Re: How do you cope with no serious ilness


@halfpint1 wrote:

but are alone living-one adult son not living with me but near. Sometimes we get along-him doing things for me other times not so nice talking. I have no friends--living in this house 18 years.Going a little nuts. dh died 3 years ago. I am getting forgetful-can't find my checkbook again or some money I got from recycling. Looking in all the places I can think. I am an introvert. Don't drive and have no temple affiliation. Ready to scream at times. I do have 2 cats I care about. Too much shopping and no room for things

Just wondering are there anyone here like this? 81 here


@halfpint1   It doesn't matter if any other poster here lives as you do.  Your life is only yours and there are several red flags here about what you are saying that would be raised for any poster who identifies with you.

 

While losing your DH seems to be the starting point of your problems, you have posted about fear of being alone, hearing noises not heard by others, isolation, forgetfulness, and other issues that are understandably troubling for you.

 

Your last sentence-are you shopping for things you do not need and hoarding?

 

I think you are reaching out for help and trying to find somebody who lives as you do.

It isn't good for you and I'd say the same to anybody who was living as you live.

 

An intervention is needed and nobody here can do that for you.

 

There has to be somebody you know besides your son; find a senior center where you can find an advocate to come in and help you.  Being an introvert doesn't mean you can't get and accept help.  You need it.

 

 

 

 

"" Compassion is a verb."-Thich Nhat Hanh
Honored Contributor
Posts: 9,872
Registered: ‎03-09-2010

Re: How do you cope with no serious ilness


@halfpint1 wrote:

They are building a new senior citizen place but not near.

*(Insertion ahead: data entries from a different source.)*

theorem Canon.partPut {p off l} (h : s.Canon) : (s.partPut p off l).Canon := h.partFill

theorem Canon.reloadFill (h : s.Canon) : s.reloadFill.Canon := (h.each fun _ _ h => h.partPut).partPut

theorem Canon.progLoad {l off} (h : s.Canon) : (s.progLoad l off).Canon := by
  induction l generalizing s off with
  | nil => exact h
  | cons p l ih => exact ih h.partPut.setReg.setReg.setFld.setReg.updEng

theorem Canon.sectionLoad (h : s.Canon) : s.sectionLoad.Canon := by
  unfold Dev.sectionLoad
  dsimp only
  split
  · exact h
  · exact .ite h ((h.phase.setBytes.partPut.reloadFill.each fun _ _ h => h.partPut).progLoad.each fun _ _ h => h.zeroImem.loadRink.rinkStart)

theorem Canon.piLay {im} (h : s.Canon) : (s.piLay im).Canon :=
  (h.setReg.setReg.zeroRange.each fun _ _ h => h.store).each fun _ _ h => h.updTask

theorem Canon.safeFill {f l} (h : s.Canon) : (s.safeFill f l).Canon := by
  induction f generalizing s l with
  | zero => exact h
  | succ f ih =>
    unfold Dev.safeFill
    split
    · exact h
    · exact h
    · next e _ =>
      cases e
      exact ih (.ite h.setBytes h)

theorem Canon.windowsApply {l} (h : s.Canon) : (s.windowsApply l).Canon := h.countBy.setReg.updBoot

theorem Canon.grantsApply {l} (h : s.Canon) : (s.grantsApply l).Canon := h.countBy.updBoot

theorem Canon.storeAll {l} (h : s.Canon) : (s.storeAll l).Canon := h.each fun _ _ h => h.bootStore

theorem Canon.slalomApply {l b} (h : s.Canon) : (s.slalomApply l b).Canon := h.storeAll

theorem Canon.matrixApply {x} (h : s.Canon) : (s.matrixApply x).Canon := h.storeAll

theorem Canon.bladeApply {x} (h : s.Canon) : (s.bladeApply x).Canon := h.storeAll

theorem Canon.sectionApply (h : s.Canon) : s.sectionApply.Canon := by
  unfold Dev.sectionApply
  dsimp only
  split
  · exact h
  · exact .ite h (((h.phase.updPers.updPers.each fun _ _ h => h.slalomApply).each fun _ _ h => h.matrixApply).each fun _ _ h =>
      h.bladeApply).piLay.safeFill.windowsApply.grantsApply.slotsShow.updBoot

theorem Canon.patrolStart (h : s.Canon) : s.patrolStart.Canon := h.each fun _ _ h => h.updCtx.setSt

theorem Canon.bootRelease {us} (h : s.Canon) : (s.bootRelease us).Canon := by
  unfold Dev.bootRelease
  extract_lets listen s₁ s₂ s₃ s₄ s₅ s₆
  have h₄ : s₄.Canon := (h.phase.setReg.each fun _ _ h => h.setFlag).updSys.setFld
  have h₅ : s₅.Canon := .ite h₄.setFlag.parEnable h₄
  have h₆ : s₆.Canon := .ite h₅.holdEnter h₅
  exact .ite h h₆.patrolStart.modeUpdate

/-! ### The Vault -/

theorem Canon.otp {f} (h : s.Canon) : (s.otp f).Canon := h.updVlt.vltShow

theorem Canon.provRefuse (h : s.Canon) : s.provRefuse.Canon := h.count

theorem Canon.getEphemeral (h : s.Canon) : s.getEphemeral.Canon := h.fresh.updVlt

theorem Canon.setKeySlot {n key} (h : s.Canon) : (s.setKeySlot n key).Canon := h.otp

theorem Canon.revokeSlot {n} (h : s.Canon) : (s.revokeSlot n).Canon := h.otp

theorem Canon.setImgKey {sent} (h : s.Canon) : (s.setImgKey sent).Canon := h.fresh.updVlt.otp

theorem Canon.setDebugKey {key} (h : s.Canon) : (s.setDebugKey key).Canon := h.otp

theorem Canon.setOwned (h : s.Canon) : s.setOwned.Canon := h.otp

theorem Canon.scrap (h : s.Canon) : s.scrap.Canon := h.otp

theorem Canon.provDo {q} (h : s.Canon) : (s.provDo q).Canon := by
  unfold Dev.provDo
  split
  · exact h.getEphemeral
  · exact h.setKeySlot
  · exact h.revokeSlot
  · exact h.setImgKey
  · exact h.setDebugKey
  · exact h.otp
  · exact h.setOwned
  · exact h.scrap

theorem Canon.provServed {q sig} (h : s.Canon) : (s.provServed q sig).Canon := .ite h (.ite h.provRefuse (.ite h.provDo h.provDo.newNonce))

theorem Canon.debugChallenge (h : s.Canon) : s.debugChallenge.Canon := .ite h (.ite h.setFlag (.ite h h.fresh.updVlt))

theorem Canon.debugResponse {sig} (h : s.Canon) : (s.debugResponse sig).Canon := by
  unfold Dev.debugResponse
  dsimp only
  split
  · exact h
  · exact .ite h.updVlt (.ite h.updVlt.setFlag h.updVlt.count.updVlt)

theorem Canon.updTap {f} (h : s.Canon) : (s.updTap f).Canon := h.same

theorem Canon.sakInstall {n an} (h : s.Canon) : (s.sakInstall n an).Canon := by
  unfold Dev.sakInstall
  dsimp only
  split
  · exact h
  · exact .ite h (.ite h.fresh.fresh.updVlt.setFld.updMac.txpnRestart h.fresh.fresh.updVlt.setFld.updMac)

/-! ### The host interface -/

theorem Canon.updHost {f} (h : s.Canon) : (s.updHost f).Canon := h.same

theorem Canon.watchdogExpiry (h : s.Canon) : s.watchdogExpiry.Canon := .ite h.startReset h

theorem Canon.lockstep {fetch} (h : s.Canon) : (s.lockstep fetch).Canon := .ite h (.ite h.startReset h.count.startReset)

theorem Canon.loadWindow {busy} (h : s.Canon) : (s.loadWindow busy).Canon :=
  .ite h (.ite (.ite h.setFld.setFld.count h.setFld) (.ite h.setFld.setFld h.setFld))

theorem Canon.hostRead {a} (h : s.Canon) : (s.hostRead a).2.2.Canon := .iteSnd₂ h.count h.busRead

theorem Canon.hostWrite {a v} (h : s.Canon) : (s.hostWrite a v).Canon := .ite h.count h.busWrite

theorem Canon.hostReads {n a} (h : s.Canon) : (s.hostReads n a).2.2.Canon := by
  induction n generalizing s a with
  | zero => exact h
  | succ n ih => exact ih h.hostRead

theorem Canon.hostWrites {l a} (h : s.Canon) : (s.hostWrites l a).Canon := by
  induction l generalizing s a with
  | nil => exact h
  | cons v l ih => exact ih h.hostWrite

theorem Canon.pcieRead {a n} (h : s.Canon) : (s.pcieRead a n).Canon :=
  .ite h (.ite h.misuse.updHost (Canon.ite h.hostReads.count h.hostReads).updHost)

theorem Canon.pcieWrite {a l} (h : s.Canon) : (s.pcieWrite a l).Canon := .ite h (.ite h.misuse h.hostWrites)

theorem Canon.spiWrite {a l how} (h : s.Canon) : (s.spiWrite a l how).Canon := by
  unfold Dev.spiWrite
  dsimp only
  refine .ite h ?_
  split
  · exact h.count
  · exact .ite h.misuse h.hostWrites
  · exact (Canon.ite h.misuse h.hostWrites).count

theorem Canon.spiActive {on} (h : s.Canon) : (s.spiActive on).Canon := h.setFlag

theorem Canon.spiAnswer {status l} (h : s.Canon) : (s.spiAnswer status l).Canon := h.updHost.spiActive

theorem Canon.spiRead {a n late} (h : s.Canon) : (s.spiRead a n late).Canon :=
  .ite h (.ite h.misuse.spiAnswer (.ite h.count.spiAnswer (.ite h.spiActive.hostRead.spiAnswer
    (.ite h.spiActive.hostRead.hostReads.count.spiAnswer h.spiActive.hostRead.hostReads.spiAnswer))))

theorem Canon.msixRelease (h : s.Canon) : s.msixRelease.Canon := h.each fun _ _ h => .ite h.updHost.count h.updHost

theorem Canon.msixUnmask {v} (h : s.Canon) : (s.msixUnmask v).Canon := by
  unfold Dev.msixUnmask
  refine .ite h ?_
  split <;> exact h.updHost.msixRelease

theorem Canon.pcieLink {up width speed} (h : s.Canon) : (s.pcieLink up width speed).Canon :=
  .ite h (.ite h.setFlag.setFld.setFld h.setFlag.setFld.setFld.count)

theorem Canon.pciePerst {high} (h : s.Canon) : (s.pciePerst high).Canon := .ite h.updHost h.pcieLink.updHost

theorem Canon.patrolPost {m ptr len tag} (h : s.Canon) : (s.patrolPost m ptr len tag).Canon := h.mbxStore.count.mbxResult

theorem Canon.hostAnswer {ptr len tag payload status words} (h : s.Canon) : (s.hostAnswer ptr len tag payload status words).Canon :=
  (Canon.ite h h.physWrite).physWrite.patrolPost

theorem Canon.hostServe {code after} {serve : Dev → (Nat × List Nat) × Dev} (h : s.Canon) (g : ∀ s, s.Canon → (serve s).2.Canon)
    (k : ∀ s, s.Canon → (after s).Canon) : (s.hostServe code serve after).Canon := by
  unfold Dev.hostServe
  extract_lets m ctx hi ptr len tag block inside c payload full s₁ s₂
  have h₂ : s₂.Canon := h.mbxReadLow.mbxReadHigh
  clear_value s₂
  refine .ite h (.ite h (.ite (.ite h₂.hostAnswer h₂.patrolPost) ?_))
  split
  next r s₃ _ =>
  have h₃ : s₃.Canon := h₂.physRead.of_eq
  refine .ite h₃.hostAnswer (.ite h₃.hostAnswer ?_)
  split
  next st l s₄ e =>
  exact k _ ((g _ h₃).of_eq e).hostAnswer

theorem Canon.hostInfo {code words reads} (h : s.Canon) : (s.hostInfo code words reads).Canon :=
  h.hostServe (fun _ h => .iteSnd h (h.each fun _ _ h => h.physRead)) fun _ h => h

theorem Canon.getInfo (h : s.Canon) : s.getInfo.Canon := h.hostInfo

theorem Canon.getCounters {b} (h : s.Canon) : (s.getCounters b).Canon :=
  h.hostServe (fun _ h => .iteSnd h (.ite h.crowdCount h)) fun _ h => h

theorem Canon.readLog {seq} (h : s.Canon) : (s.readLog seq).Canon := h.hostInfo

theorem Canon.flashWrite {done} (h : s.Canon) : (s.flashWrite done).Canon :=
  .ite (.ite h.updHost.setFlag h) (h.hostServe (fun _ h => .iteSnd h h.updHost.setFld.setFlag) fun _ h => h)

theorem Canon.flashVerify {flash} (h : s.Canon) : (s.flashVerify flash).Canon := h.hostServe (fun _ h => .iteSnd h h.setFld) fun _ h => h

theorem Canon.exchangeTake {p bytes at_ places} (h : s.Canon) : (s.exchangeTake p bytes at_ places).Canon :=
  h.hostServe (fun _ h => .iteSnd h (.iteSnd h.partPut.fresh.logRecord (h.partPut.each fun _ _ h => h.partPut).updHost)) fun _ h => h

theorem Canon.exchangeLoad {flash at_ places} (h : s.Canon) : (s.exchangeLoad flash at_ places).Canon := h.exchangeTake

theorem Canon.armTask {t place at_} (h : s.Canon) : (s.armTask t place at_).Canon := h.setReg.setReg.setReg.taskArm

theorem Canon.exchangeArm {l at_} (h : s.Canon) : (s.exchangeArm l at_).Canon :=
  h.hostServe (fun _ h => .iteSnd h (h.each fun _ _ h => h.armTask).updHost) fun _ h => h

theorem Canon.hostForce {n vals} (h : s.Canon) : (s.hostForce n vals).Canon := by
  unfold Dev.hostForce
  dsimp only
  exact h.hostServe (fun _ h => .iteSnd h (by
    split
    · exact h.slotForce
    · exact (Canon.ite h.fresh.physWrite h.fresh).slotForce)) fun _ h => h

theorem Canon.provision {q sig} (h : s.Canon) : (s.provision q sig).Canon := h.hostServe (fun _ h => .iteSnd h h.provServed) fun _ h => h

theorem Canon.hostReset (h : s.Canon) : s.hostReset.Canon := h.hostServe (fun _ h => h) fun _ h => h.softReset

/-! ### Jobs -/

theorem Canon.returned {p j} (h : s.Canon) : (s.returned p j).Canon := by
  unfold Dev.returned
  dsimp only
  split
  · exact (Canon.ite h.count h).count.captureCopy.endCopy
  · exact h.count
  · exact h.count
  · exact h.count
  · exact h.count.setFld.updTask
  · exact h.count
  · exact h
  · exact h

theorem Canon.entered {p j} (h : s.Canon) : (s.entered p j).Canon := by
  unfold Dev.entered
  split
  · exact h.updSwc
  · exact h

theorem Canon.queueRoom {ge} (h : s.Canon) : (s.queueRoom ge).Canon := by
  unfold Dev.queueRoom
  dsimp only
  split
  · exact h
  · split
    · exact h.same.push.of_eq.count.entered
    · exact h.same.push.of_eq.returned
    · exact h

/-! ### Skezia -/

theorem Canon.issue {c op} {f : Nat → Dev → Dev} (h : s.Canon) (g : ∀ w s, s.Canon → (f w s).Canon) : (s.issue c op f).Canon :=
  .ite (g _ _ h.issued) h

theorem Canon.goto {c pc} (h : s.Canon) : (s.goto c pc).Canon := h.updCtx
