-- ==== Sys2Proof/Machine/FpNumerics.lean ====
section
/-! DEFINITION. Floating-point numbers (R255) and `FP_NUMERICS` (R258): each function returns the exact result where laws 1 to 3
fix it and a free value of Config (a result or `FPE`) everywhere else (law 4). -/

namespace Sys2Proof.Machine

/-! ### Formats (R255) -/

/-- A format: the widths of its `Fraction` and `Exponent` fields and its bias. -/
structure Fmt where
  frac : Nat
  expBits : Nat
  bias : Nat
  deriving DecidableEq, Repr

/-- Single precision: 1, 8 and 23 bits, bias 127 (R255). -/
def Fmt.single : Fmt := ⟨23, 8, 127⟩

/-- Double precision: 1, 11 and 52 bits, bias 1023 (R255). -/
def Fmt.double : Fmt := ⟨52, 11, 1023⟩

/-- The `S` field of a pattern. -/
def Fmt.neg (F : Fmt) (v : Nat) : Bool := v / 2 ^ (F.frac + F.expBits) % 2 == 1

/-- The `Exponent` field of a pattern. -/
def Fmt.expField (F : Fmt) (v : Nat) : Nat := v / 2 ^ F.frac % 2 ^ F.expBits

/-- The `Fraction` field of a pattern. -/
def Fmt.fracField (F : Fmt) (v : Nat) : Nat := v % 2 ^ F.frac

/-- A normalised number: `Exponent` is neither 0 nor all ones (R255). -/
def Fmt.normal (F : Fmt) (v : Nat) : Bool := F.expField v != 0 && F.expField v != 2 ^ F.expBits - 1

/-- Zero, of either sign (R255). -/
def Fmt.zero (F : Fmt) (v : Nat) : Bool := F.expField v == 0 && F.fracField v == 0

/-- A NaN: `Exponent` all ones, `Fraction` not 0 (R255). -/
def Fmt.nan (F : Fmt) (v : Nat) : Bool := F.expField v == 2 ^ F.expBits - 1 && F.fracField v != 0

/-- The dyadic number `m * 2^e`. -/
structure Dyad where
  m : Int
  e : Int
  deriving DecidableEq, Repr

/-- The value of a normalised pattern, `(-1)^S x (1 + Fraction) x 2^(Exponent - Bias)` (R255), scaled to an integer:
`± (2^frac + Fraction field) * 2^(Exponent - Bias - frac)`. -/
def Fmt.dyad (F : Fmt) (v : Nat) : Dyad where
  m := (if F.neg v then -1 else 1) * ((2 ^ F.frac + F.fracField v : Nat) : Int)
  e := (F.expField v : Int) - F.bias - F.frac

/-- The normalised pattern whose value is exactly `m * 2^e`, if the format has one. With `k` the position of the leading bit of
`|m|`, the significand is `|m|` scaled to `frac + 1` bits, which must be exact, and the `Exponent` field is `e + k + bias`, which
must not be 0, negative or all ones. -/
def Fmt.pack (F : Fmt) (x : Dyad) : Option Nat :=
  let mag := x.m.natAbs
  let k := Nat.log2 mag
  let sig := if k ≤ F.frac then mag * 2 ^ (F.frac - k) else mag / 2 ^ (k - F.frac)
  let expo := x.e + k + F.bias
  if mag = 0 then none
  else if F.frac < k ∧ mag % 2 ^ (k - F.frac) ≠ 0 then none
  else if expo < 1 ∨ 2 ^ F.expBits - 2 < expo then none
  else some ((if x.m < 0 then 2 ^ (F.frac + F.expBits) else 0) + expo.toNat * 2 ^ F.frac + (sig - 2 ^ F.frac))

/-! ### Exact arithmetic on dyadic numbers -/

/-- `x.m * 2^(x.e - e)`, the integer that `x` is in units of `2^e`, for `e ≤ x.e`. -/
def Dyad.scaled (x : Dyad) (e : Int) : Int := x.m * 2 ^ (x.e - e).toNat

def Dyad.add (x y : Dyad) : Dyad :=
  let e := min x.e y.e
  ⟨x.scaled e + y.scaled e, e⟩

def Dyad.negate (x : Dyad) : Dyad := ⟨-x.m, x.e⟩

def Dyad.sub (x y : Dyad) : Dyad := x.add y.negate

def Dyad.mul (x y : Dyad) : Dyad := ⟨x.m * y.m, x.e + y.e⟩

/-- The exact quotient, if it is a dyadic number with at most `frac + 1` more bits after the point. For two significands of the
format every quotient that is a number of the format is one. -/
def Dyad.div (F : Fmt) (x y : Dyad) : Option Dyad :=
  let n := x.m * 2 ^ (F.frac + 1)
  if y.m ≠ 0 ∧ n % y.m = 0 then some ⟨n / y.m, x.e - y.e - (F.frac + 1)⟩ else none

/-- The integer square root, found bit by bit: the largest `r' ≥ r` that differs from `r` in the low `bits` bits and whose square
is at most `n`. -/
def isqrt (n : Nat) : Nat → Nat → Nat
  | 0, r => r
  | b + 1, r => if (r + 2 ^ b) * (r + 2 ^ b) ≤ n then isqrt n b (r + 2 ^ b) else isqrt n b r

/-- The exact square root of a positive number, if it is a dyadic number with a significand of the format: the significand is
scaled by an even or odd power so that the exponent halves. -/
def Dyad.sqrt (F : Fmt) (x : Dyad) : Option Dyad :=
  let t := if (x.e - F.frac) % 2 = 0 then F.frac else F.frac + 1
  let n := (x.m * 2 ^ t).toNat
  let r := isqrt n (F.frac + 1) 0
  if 0 < x.m ∧ r * r = n then some ⟨r, (x.e - t) / 2⟩ else none

def Dyad.lt (x y : Dyad) : Bool :=
  let e := min x.e y.e
  decide (x.scaled e < y.scaled e)

def Dyad.eq (x y : Dyad) : Bool :=
  let e := min x.e y.e
  decide (x.scaled e = y.scaled e)

/-! ### Rounding to an integer (R279) -/

/-- The number as a fraction: numerator and positive denominator. -/
def Dyad.num (x : Dyad) : Int := x.m * 2 ^ x.e.toNat

def Dyad.den (x : Dyad) : Int := 2 ^ (-x.e).toNat

/-- The greatest integer not above. -/
def Dyad.floor (x : Dyad) : Int := x.num / x.den

/-- The least integer not below. -/
def Dyad.ceil (x : Dyad) : Int := -(-x.num / x.den)

/-- Toward zero. -/
def Dyad.trunc (x : Dyad) : Int := x.num.tdiv x.den

/-- To nearest, a tie going to the even integer. -/
def Dyad.round (x : Dyad) : Int :=
  let q := x.num / x.den
  let r := x.num % x.den
  if 2 * r < x.den then q
  else if 2 * r > x.den then q + 1
  else if q % 2 = 0 then q else q + 1

/-! ### `FP_NUMERICS` under the laws of R258 -/

/-- A result that the laws fix, else the free value. -/
def lawOr {α : Type} (fixed : Option α) (free : FpResult α) : FpResult α :=
  match fixed with
  | some v => .value v
  | none => free

/-- Law 1 for a binary operation on singles: both operands normalised and the exact result a normalised single. -/
def exactS (op : Dyad → Dyad → Option Dyad) (a b : Word) : Option Word :=
  if Fmt.single.normal a.toNat && Fmt.single.normal b.toNat then
    (op (Fmt.single.dyad a.toNat) (Fmt.single.dyad b.toNat)).bind fun r => (Fmt.single.pack r).map (BitVec.ofNat 32)
  else none

/-- Law 1 for a binary operation on doubles. -/
def exactD (op : Dyad → Dyad → Option Dyad) (a b : DWord) : Option DWord :=
  if Fmt.double.normal a.toNat && Fmt.double.normal b.toNat then
    (op (Fmt.double.dyad a.toNat) (Fmt.double.dyad b.toNat)).bind fun r => (Fmt.double.pack r).map (BitVec.ofNat 64)
  else none

/-- `FP_NUMERICS.add_s` (R258, R259). -/
def fpAddS (a b : Word) : FpResult Word := lawOr (exactS (fun x y => some (x.add y)) a b) (Config.addS a b)

/-- `FP_NUMERICS.sub_s` (R258, R261): the first operand is the minuend. -/
def fpSubS (a b : Word) : FpResult Word := lawOr (exactS (fun x y => some (x.sub y)) a b) (Config.subS a b)

/-- `FP_NUMERICS.mul_s` (R258, R263). -/
def fpMulS (a b : Word) : FpResult Word := lawOr (exactS (fun x y => some (x.mul y)) a b) (Config.mulS a b)

/-- `FP_NUMERICS.div_s` (R258, R265): the first operand is the dividend. -/
def fpDivS (a b : Word) : FpResult Word := lawOr (exactS (Dyad.div Fmt.single) a b) (Config.divS a b)

/-- `FP_NUMERICS.add_d` (R258, R260). -/
def fpAddD (a b : DWord) : FpResult DWord := lawOr (exactD (fun x y => some (x.add y)) a b) (Config.addD a b)

/-- `FP_NUMERICS.sub_d` (R258, R262). -/
def fpSubD (a b : DWord) : FpResult DWord := lawOr (exactD (fun x y => some (x.sub y)) a b) (Config.subD a b)

/-- `FP_NUMERICS.mul_d` (R258, R264). -/
def fpMulD (a b : DWord) : FpResult DWord := lawOr (exactD (fun x y => some (x.mul y)) a b) (Config.mulD a b)

/-- `FP_NUMERICS.div_d` (R258, R266). -/
def fpDivD (a b : DWord) : FpResult DWord := lawOr (exactD (Dyad.div Fmt.double) a b) (Config.divD a b)

/-- `FP_NUMERICS.sqrt_s` (R258, R275). -/
def fpSqrtS (a : Word) : FpResult Word :=
  lawOr (if Fmt.single.normal a.toNat then
      ((Fmt.single.dyad a.toNat).sqrt Fmt.single).bind fun r => (Fmt.single.pack r).map (BitVec.ofNat 32)
    else none) (Config.sqrtS a)

/-- `FP_NUMERICS.sqrt_d` (R258, R275). -/
def fpSqrtD (a : DWord) : FpResult DWord :=
  lawOr (if Fmt.double.normal a.toNat then
      ((Fmt.double.dyad a.toNat).sqrt Fmt.double).bind fun r => (Fmt.double.pack r).map (BitVec.ofNat 64)
    else none) (Config.sqrtD a)

/-- `abs.s` (R276): the sign bit cleared; a NaN operand is `FP_NUMERICS.abs_s`'s. -/
def fpAbsS (a : Word) : FpResult Word :=
  lawOr (if Fmt.single.nan a.toNat then none else some (a &&& 0x7fffffff#32)) (Config.absS a)

/-- `abs.d` (R276). -/
def fpAbsD (a : DWord) : FpResult DWord :=
  lawOr (if Fmt.double.nan a.toNat then none else some (a &&& 0x7fffffffffffffff#64)) (Config.absD a)

/-- `neg.s` (R278): the sign bit inverted; a NaN operand is `FP_NUMERICS.neg_s`'s. -/
def fpNegS (a : Word) : FpResult Word :=
  lawOr (if Fmt.single.nan a.toNat then none else some (a ^^^ 0x80000000#32)) (Config.negS a)

/-- `neg.d` (R278). -/
def fpNegD (a : DWord) : FpResult DWord :=
  lawOr (if Fmt.double.nan a.toNat then none else some (a ^^^ 0x8000000000000000#64)) (Config.negD a)

/-- Law 2: the truth of the condition on the values of two normalised patterns; `unordered` is then false (R270). -/
def exactCmp (F : Fmt) (cond : BitVec 4) (a b : Nat) : Option Bool :=
  if F.normal a && F.normal b then
    some (condHolds cond ((F.dyad a).lt (F.dyad b)) ((F.dyad a).eq (F.dyad b)) false)
  else none

/-- `FP_NUMERICS.cmp_s` (R258, R267 to R270). -/
def fpCmpS (cond : BitVec 4) (a b : Word) : FpResult Bool :=
  lawOr (exactCmp Fmt.single cond a.toNat b.toNat) (Config.cmpS cond a b)

/-- `FP_NUMERICS.cmp_d` (R258, R267 to R270). -/
def fpCmpD (cond : BitVec 4) (a b : DWord) : FpResult Bool :=
  lawOr (exactCmp Fmt.double cond a.toNat b.toNat) (Config.cmpD cond a b)

/-- `FP_NUMERICS.cvt_s_d` (R258, R280): law 1, the value of a normalised double that is the value of a normalised single. -/
def fpCvtSD (a : DWord) : FpResult Word :=
  lawOr (if Fmt.double.normal a.toNat then (Fmt.single.pack (Fmt.double.dyad a.toNat)).map (BitVec.ofNat 32) else none)
    (Config.cvtSD a)

/-- `FP_NUMERICS.cvt_d_s` (R258, R280): every normalised single is exactly a normalised double. -/
def fpCvtDS (a : Word) : FpResult DWord :=
  lawOr (if Fmt.single.normal a.toNat then (Fmt.double.pack (Fmt.single.dyad a.toNat)).map (BitVec.ofNat 64) else none)
    (Config.cvtDS a)

/-- An integer in -2^31 .. 2^31 - 1 as its 32-bit two's-complement pattern (R279). -/
def inRangeWord (n : Int) : Option Word := if outOfRange n then none else some (BitVec.ofInt 32 n)

/-- Law 3 for the fixed roundings: a normalised or zero operand whose rounded value is in range (R279). -/
def exactRound (F : Fmt) (rnd : Dyad → Int) (a : Nat) : Option Word :=
  if F.normal a then inRangeWord (rnd (F.dyad a)) else if F.zero a then some 0#32 else none

/-- Law 3 for `cvt.w`: an integer-valued normalised operand in range (R280). -/
def exactCvtW (F : Fmt) (a : Nat) : Option Word :=
  if F.normal a && (F.dyad a).num % (F.dyad a).den == 0 then inRangeWord (F.dyad a).floor else none

/-- `FP_NUMERICS.round_w_s` (R258, R279). -/
def fpRoundWS (a : Word) : FpResult Word := lawOr (exactRound Fmt.single Dyad.round a.toNat) (Config.roundWS a)

/-- `FP_NUMERICS.round_w_d` (R258, R279). -/
def fpRoundWD (a : DWord) : FpResult Word := lawOr (exactRound Fmt.double Dyad.round a.toNat) (Config.roundWD a)

/-- `FP_NUMERICS.trunc_w_s` (R258, R279). -/
def fpTruncWS (a : Word) : FpResult Word := lawOr (exactRound Fmt.single Dyad.trunc a.toNat) (Config.truncWS a)

/-- `FP_NUMERICS.trunc_w_d` (R258, R279). -/
def fpTruncWD (a : DWord) : FpResult Word := lawOr (exactRound Fmt.double Dyad.trunc a.toNat) (Config.truncWD a)

/-- `FP_NUMERICS.ceil_w_s` (R258, R279). -/
def fpCeilWS (a : Word) : FpResult Word := lawOr (exactRound Fmt.single Dyad.ceil a.toNat) (Config.ceilWS a)

/-- `FP_NUMERICS.ceil_w_d` (R258, R279). -/
def fpCeilWD (a : DWord) : FpResult Word := lawOr (exactRound Fmt.double Dyad.ceil a.toNat) (Config.ceilWD a)

/-- `FP_NUMERICS.floor_w_s` (R258, R279). -/
def fpFloorWS (a : Word) : FpResult Word := lawOr (exactRound Fmt.single Dyad.floor a.toNat) (Config.floorWS a)

/-- `FP_NUMERICS.floor_w_d` (R258, R279). -/
def fpFloorWD (a : DWord) : FpResult Word := lawOr (exactRound Fmt.double Dyad.floor a.toNat) (Config.floorWD a)

/-- `FP_NUMERICS.cvt_w_s` (R258, R280). -/
def fpCvtWS (a : Word) : FpResult Word := lawOr (exactCvtW Fmt.single a.toNat) (Config.cvtWS a)

/-- `FP_NUMERICS.cvt_w_d` (R258, R280). -/
def fpCvtWD (a : DWord) : FpResult Word := lawOr (exactCvtW Fmt.double a.toNat) (Config.cvtWD a)

end Sys2Proof.Machine
end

But being shy I can not go up to someone and start talking. At my age everyone has their own friends even neighbors so it is difficult. 


 

If you are physically able, I strongly suggest finding a charity group that will welcome your help.  My husband is disabled and spent too much time feeling sad and sorry about it.  He signed up to help at one of our local food pantries.  He cannot do anything physical, but they welcome his management expertise and he's made so many wonderful friends.  You don't need to actively try to make conversation and friendships - it will naturally happen. The process may be slow, but you'll find you are looking forward to seeing people more and more and those feelings could blossom into friendships.  And if that doesn't happen, the sense of purpose you will get from helping others will be worth it.  It sounds cliche, but it is so very true.